Atualizado: 4 de set. de 2023

Por MARina T. Botana


Historicamente observamos que as grandes crises da humanidade foram comumente geradas por escassez (falta de água, falta de comida, falta de recursos energéticos). Porém, hoje em pleno ano 2020, presenciamos uma crise provocada por excessos e pela disparidade da relação do ser humano com os seus semelhantes na vida em sociedade e também com a natureza. Excesso de exploração de recursos, excesso de consumo, excesso de lixo, excesso de poluição e egoísmo...

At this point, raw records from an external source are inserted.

-- ==== Sys2Proof/Machine/LoadStore.lean ====
section
/-!
DEFINITION. Loads, stores and register transfers (40_load_store_transfer.md), one meaning per instruction.
-/

namespace Sys2Proof.Machine

/-- LDA (R161). -/
def execLda (m : Operand) (s : State) : Result :=
  .next (s.reading .lda m fun v s => (s.setA v).setNZ v)

/-- LDX (R162). -/
def execLdx (m : Operand) (s : State) : Result :=
  .next (s.reading .ldx m fun v s => (s.setX v).setNZ v)

/-- LDY (R163). -/
def execLdy (m : Operand) (s : State) : Result :=
  .next (s.reading .ldy m fun v s => (s.setY v).setNZ v)

/-- STA (R164). -/
def execSta (m : Operand) (s : State) : Result := .next (s.storing .sta m s.cpu.a)

/-- STX (R165). -/
def execStx (m : Operand) (s : State) : Result := .next (s.storing .stx m s.cpu.x)

/-- STY (R166). -/
def execSty (m : Operand) (s : State) : Result := .next (s.storing .sty m s.cpu.y)

/-- TAX (R167). -/
def execTax (s : State) : Result := .next (s.implied .tax fun s => (s.setX s.cpu.a).setNZ s.cpu.a)

/-- TAY (R168). -/
def execTay (s : State) : Result := .next (s.implied .tay fun s => (s.setY s.cpu.a).setNZ s.cpu.a)

/-- TSX (R169). -/
def execTsx (s : State) : Result := .next (s.implied .tsx fun s => (s.setX s.cpu.sp).setNZ s.cpu.sp)

/-- TXA (R170). -/
def execTxa (s : State) : Result := .next (s.implied .txa fun s => (s.setA s.cpu.x).setNZ s.cpu.x)

/-- TXS (R171): "the only transfer that writes no flag". -/
def execTxs (s : State) : Result := .next (s.implied .txs fun s => s.setSP s.cpu.x)

/-- TYA (R172). -/
def execTya (s : State) : Result := .next (s.implied .tya fun s => (s.setA s.cpu.y).setNZ s.cpu.y)

/-- LAX (R173): LDA and LDX of the same byte, read once. -/
def execLax (m : Operand) (s : State) : Result :=
  .next (s.reading .lax m fun v s => ((s.setA v).setX v).setNZ v)

/-- SAX (R174): stores `A AND X`, no flag. -/
def execSax (m : Operand) (s : State) : Result := .next (s.storing .sax m (s.cpu.a &&& s.cpu.x))

end Sys2Proof.Machine
end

Ilustração por Yonara Garcia.


A pandemia da COVID-19 pegou todo mundo de surpresa. Do dia para a noite os cuidados com higiene e limpeza tiveram que ser redobrados. O uso de produtos descartáveis, em sua grande maioria feitos de plástico, como máscaras e luvas cresceu. Imensuráveis foram os investimentos feitos no início da cadeia produtiva destes insumos, afinal as novas necessidades eram urgências sanitárias e humanitárias. Sabemos da importância desses produtos na contenção do coronavírus, porém, nada se fez para melhorar a destinação final de todo esse novo lixo produzido. Infelizmente, não só no Brasil, mas também em outros lugares do mundo observamos a ausência ou extrema ineficiência nas políticas públicas de manejo e descarte de resíduos sólidos comuns e hospitalares. Este problema assombra o oceano já há muitas décadas, pois o destino final da maioria do nosso lixo, seja de maneira direta ou indireta, acaba sendo o mar. Os equipamentos de proteção individual (EPIs) descartados nos últimos meses estão obedecendo a regra: praias, baías, recifes, todos cada vez mais repletos de máscaras, luvas e outros objetos descartáveis, tudo feito de plástico.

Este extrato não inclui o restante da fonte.